The United States is falling way behind in the global minerals race and the big loser could be the green energy sector, which is heavily reliant on minerals to power energy sources like wind and solar.
The U.S. Geological Survey’s annual Mineral Commodity Summaries report warns America is entirely reliant on foreign sources for more than half the critical minerals needed for its modern economy. That includes both green energy technologies of the near future, plus the batteries required to power laptops, cell phones, and other everyday items integral to everyday life.
And while the U.S. has agreements with friendly nations for these imports, China remains America’s top supplier — the nation that just sent a spy balloon through the skies over some of the nation’s top security areas.
“We have never been more dependent on China and others for the minerals that are absolutely essential to modern life,” said Katie Sweeney, executive vice president and chief operating officer of the National Mining Association. “The U.S. is stumbling when it comes to our supply chains. With each new announcement of a blocked mine or a foreign sourcing agreement with countries that have questionable labor practices, we are locking in our position of competitive weakness.”
Last year, the U.S. was 100 percent reliant on net imports for 51 nonfuel mineral commodities according to the Geological Survey. The report estimated the value of domestic metal mine production in 2022 was $34.7 billion, which was 6 percent lower than the revised value from 2021. The country’s capacity utilization for the metals mining industry dropped two percentage points from 2021 to 63 percent capacity last year.
The issue is not that the U.S. does not have the capability or resources to produce many of these minerals. The problem, according to mining advocates, is mine permitting takes an average of seven to 10 years.
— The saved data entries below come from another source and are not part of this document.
-- ==== Sys2Proof/Machine/Invalid.lean ====
section
/-!
DEFINITION. The invalid encodings of 30 R288: #UD, and #GP(0) for 8F /1 to /7 and FF /7.
-/

namespace Sys2Proof.Machine

/-- `#UD`, 83 /1 db: 30 R288. -/
def execUd83_1 (s : State) : Out := .next (s.raise .ud)

/-- `#UD`, 83 /4 db: 30 R288. -/
def execUd83_4 (s : State) : Out := .next (s.raise .ud)

/-- `#UD`, 83 /6 db: 30 R288. -/
def execUd83_6 (s : State) : Out := .next (s.raise .ud)

/-- `#UD`, 0F: 30 R288. -/
def execUd0F (_b : Byte) (s : State) : Out := .next (s.raise .ud)

/-- `#UD`, 64: 30 R288. -/
def execUd64 (s : State) : Out := .next (s.raise .ud)

/-- `#UD`, 65: 30 R288. -/
def execUd65 (s : State) : Out := .next (s.raise .ud)

/-- `#UD`, 66: 30 R288. -/
def execUd66 (s : State) : Out := .next (s.raise .ud)

/-- `#UD`, 67: 30 R288. -/
def execUd67 (s : State) : Out := .next (s.raise .ud)

/-- `#UD`, 82: 30 R288. -/
def execUd82 (s : State) : Out := .next (s.raise .ud)

/-- `#UD`, 8C /4: 30 R288. -/
def execUd8C_4 (s : State) : Out := .next (s.raise .ud)

/-- `#UD`, 8C /5: 30 R288. -/
def execUd8C_5 (s : State) : Out := .next (s.raise .ud)

/-- `#UD`, 8C /6: 30 R288. -/
def execUd8C_6 (s : State) : Out := .next (s.raise .ud)

/-- `#UD`, 8C /7: 30 R288. -/
def execUd8C_7 (s : State) : Out := .next (s.raise .ud)

/-- `#UD`, 8E /1: 30 R288. -/
def execUd8E_1 (s : State) : Out := .next (s.raise .ud)

/-- `#UD`, 8E /4: 30 R288. -/
def execUd8E_4 (s : State) : Out := .next (s.raise .ud)

/-- `#UD`, 8E /5: 30 R288. -/
def execUd8E_5 (s : State) : Out := .next (s.raise .ud)

/-- `#UD`, 8E /6: 30 R288. -/
def execUd8E_6 (s : State) : Out := .next (s.raise .ud)

/-- `#UD`, 8E /7: 30 R288. -/
def execUd8E_7 (s : State) : Out := .next (s.raise .ud)

/-- `#GP(0)`, 8F /1: 30 R288. -/
def execGp8F_1 (s : State) : Out := .next (s.raise (.gp 0))

/-- `#GP(0)`, 8F /2: 30 R288. -/
def execGp8F_2 (s : State) : Out := .next (s.raise (.gp 0))

/-- `#GP(0)`, 8F /3: 30 R288. -/
def execGp8F_3 (s : State) : Out := .next (s.raise (.gp 0))

/-- `#GP(0)`, 8F /4: 30 R288. -/
def execGp8F_4 (s : State) : Out := .next (s.raise (.gp 0))

/-- `#GP(0)`, 8F /5: 30 R288. -/
def execGp8F_5 (s : State) : Out := .next (s.raise (.gp 0))

/-- `#GP(0)`, 8F /6: 30 R288. -/
def execGp8F_6 (s : State) : Out := .next (s.raise (.gp 0))

/-- `#GP(0)`, 8F /7: 30 R288. -/
def execGp8F_7 (s : State) : Out := .next (s.raise (.gp 0))

/-- `#UD`, C0 /6 db: 30 R288. -/
def execUdC0_6 (s : State) : Out := .next (s.raise .ud)

/-- `#UD`, C1 /6 db: 30 R288. -/
def execUdC1_6 (s : State) : Out := .next (s.raise .ud)

/-- `#UD`, D0 /6: 30 R288. -/
def execUdD0_6 (s : State) : Out := .next (s.raise .ud)

/-- `#UD`, D1 /6: 30 R288. -/
def execUdD1_6 (s : State) : Out := .next (s.raise .ud)

/-- `#UD`, D2 /6: 30 R288. -/
def execUdD2_6 (s : State) : Out := .next (s.raise .ud)

/-- `#UD`, D3 /6: 30 R288. -/
def execUdD3_6 (s : State) : Out := .next (s.raise .ud)

/-- `#UD`, C6 /1: 30 R288. -/
def execUdC6_1 (s : State) : Out := .next (s.raise .ud)

/-- `#UD`, C6 /2: 30 R288. -/
def execUdC6_2 (s : State) : Out := .next (s.raise .ud)

/-- `#UD`, C6 /3: 30 R288. -/
def execUdC6_3 (s : State) : Out := .next (s.raise .ud)

/-- `#UD`, C6 /4: 30 R288. -/
def execUdC6_4 (s : State) : Out := .next (s.raise .ud)

/-- `#UD`, C6 /5: 30 R288. -/
def execUdC6_5 (s : State) : Out := .next (s.raise .ud)

/-- `#UD`, C6 /6: 30 R288. -/
def execUdC6_6 (s : State) : Out := .next (s.raise .ud)

/-- `#UD`, C6 /7: 30 R288. -/
def execUdC6_7 (s : State) : Out := .next (s.raise .ud)

/-- `#UD`, C7 /1: 30 R288. -/
def execUdC7_1 (s : State) : Out := .next (s.raise .ud)

/-- `#UD`, C7 /2: 30 R288. -/
def execUdC7_2 (s : State) : Out := .next (s.raise .ud)

/-- `#UD`, C7 /3: 30 R288. -/
def execUdC7_3 (s : State) : Out := .next (s.raise .ud)

/-- `#UD`, C7 /4: 30 R288. -/
def execUdC7_4 (s : State) : Out := .next (s.raise .ud)

/-- `#UD`, C7 /5: 30 R288. -/
def execUdC7_5 (s : State) : Out := .next (s.raise .ud)

/-- `#UD`, C7 /6: 30 R288. -/
def execUdC7_6 (s : State) : Out := .next (s.raise .ud)

/-- `#UD`, C7 /7: 30 R288. -/
def execUdC7_7 (s : State) : Out := .next (s.raise .ud)

/-- `#UD`, D6: 30 R288. -/
def execUdD6 (s : State) : Out := .next (s.raise .ud)

/-- `#UD`, F1: 30 R288. -/
def execUdF1 (s : State) : Out := .next (s.raise .ud)

/-- `#UD`, F6 /1: 30 R288. -/
def execUdF6_1 (s : State) : Out := .next (s.raise .ud)

/-- `#UD`, F7 /1: 30 R288. -/
def execUdF7_1 (s : State) : Out := .next (s.raise .ud)

/-- `#UD`, FE /2: 30 R288. -/
def execUdFE_2 (s : State) : Out := .next (s.raise .ud)

/-- `#UD`, FE /3: 30 R288. -/
def execUdFE_3 (s : State) : Out := .next (s.raise .ud)

/-- `#UD`, FE /4: 30 R288. -/
def execUdFE_4 (s : State) : Out := .next (s.raise .ud)

/-- `#UD`, FE /5: 30 R288. -/
def execUdFE_5 (s : State) : Out := .next (s.raise .ud)

/-- `#UD`, FE /6: 30 R288. -/
def execUdFE_6 (s : State) : Out := .next (s.raise .ud)

/-- `#UD`, FE /7: 30 R288. -/
def execUdFE_7 (s : State) : Out := .next (s.raise .ud)

/-- `#GP(0)`, FF /7: 30 R288. -/
def execGpFF_7 (s : State) : Out := .next (s.raise (.gp 0))

/-- `#UD`, 0F 00 /6: 30 R288. -/
def execUd0F00_6 (s : State) : Out := .next (s.raise .ud)

/-- `#UD`, 0F 00 /7: 30 R288. -/
def execUd0F00_7 (s : State) : Out := .next (s.raise .ud)

/-- `#UD`, 0F 01 /5: 30 R288. -/
def execUd0F01_5 (s : State) : Out := .next (s.raise .ud)

/-- `#UD`, 0F 01 /7: 30 R288. -/
def execUd0F01_7 (s : State) : Out := .next (s.raise .ud)

end Sys2Proof.Machine
end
“It takes forever to get a new permit. How crazy is that?” Energy Secretary Jennifer Granholm said last March at the CERAWeek energy conference. Her comments that she would streamline permitting for sources of minerals needed for electric vehicles “elicit[ed] loud applause,” Reuters reported at the time.
But while comments from Granholm and Jigar Shah, head of the Department of Energy’s Loan Program Office sounded encouraging, the Biden administration remains reluctant to approve new mining projects. Just this month, the U.S. Environmental Protection Agency denied permits for Pebble Mine in Alaska – a significant source of copper and gold – to protect salmon habitat.
The project would have mined up to 73 million tons of minerals per year, and Pebble Limited Partnership John Shively said the EPA’s action was “unlawful” and promised litigation over the denial.
Ian Lange, a faculty fellow at the Payne Institute for Public Policy at the Colorado School of Mines, bluntly assessed domestic production of minerals as “crappy.” Despite widespread acknowledgment among advocates of green energy that the U.S. cannot reach aggressive climate goals without critical minerals, Lange said many are more comfortable with outsourcing mining so they don’t have to see it happening – an advanced NIMBY-ism.
“The people who are supportive of clean energy but don’t want mining in the U.S. call it ‘friend-shoring’ where it’s sourced out to countries like Canada and Australia that do have environmental safeguards and labor standards,” he said.
The average time for permits in both of those countries is two to three years, according to the National Mining Association. But regardless of the good relationship the U.S. enjoys with those countries, China far surpasses them in production.
China is the largest processor of copper, nickel, cobalt, lithium, and rare earth minerals – all needed to power rechargeable batteries and other components of green technology, the association said. China is also planning 107 lithium-ion battery mega factories compared to nine in the U.S.; according to the mining association, that is the equivalent of China building one factory per week while the U.S. builds one every four months.
Increasing domestic production would meet two goals for the disparate groups that support mining and oppose it on environmental grounds: increasing economic development here at home.
“Both parties are interested in the same story of economic growth in the U.S.,” Lange said. “Low-income populations would a chance to expand [opportunities] because that’s where mineral deposits tend to be. But we’re missing out on the jobs and economic development that might come from developing a mine and supporting infrastructure.”
North Carolina has significant lithium deposits, and Idaho features large deposits of copper. In Minnesota, Twin Metals, which could produce approximately 30 million pounds of cobalt, and PolyMet, which could yield as much as 170 million pounds of nickel, are both stalled in the permitting process, the mining association said. And neither Resolution Copper in Arizona – a potential source of 25 percent of U.S. copper – nor Lithium Americas Thacker Pass in Nevada – the largest lithium deposit in the country – show signs of progress.
And then there’s the story from Maine, where the world’s richest hard rock lithium deposit was recently discovered, but state law forbids the mining procedures needed to extract it. Thanks to anti-mining laws, the $1.5 billion find may have to remain in the ground, and not in U.S. manufactured technology.
“We have tons of these minerals,” Lange said. “We have more than we’ll ever need but nobody likes a mine in their backyard.”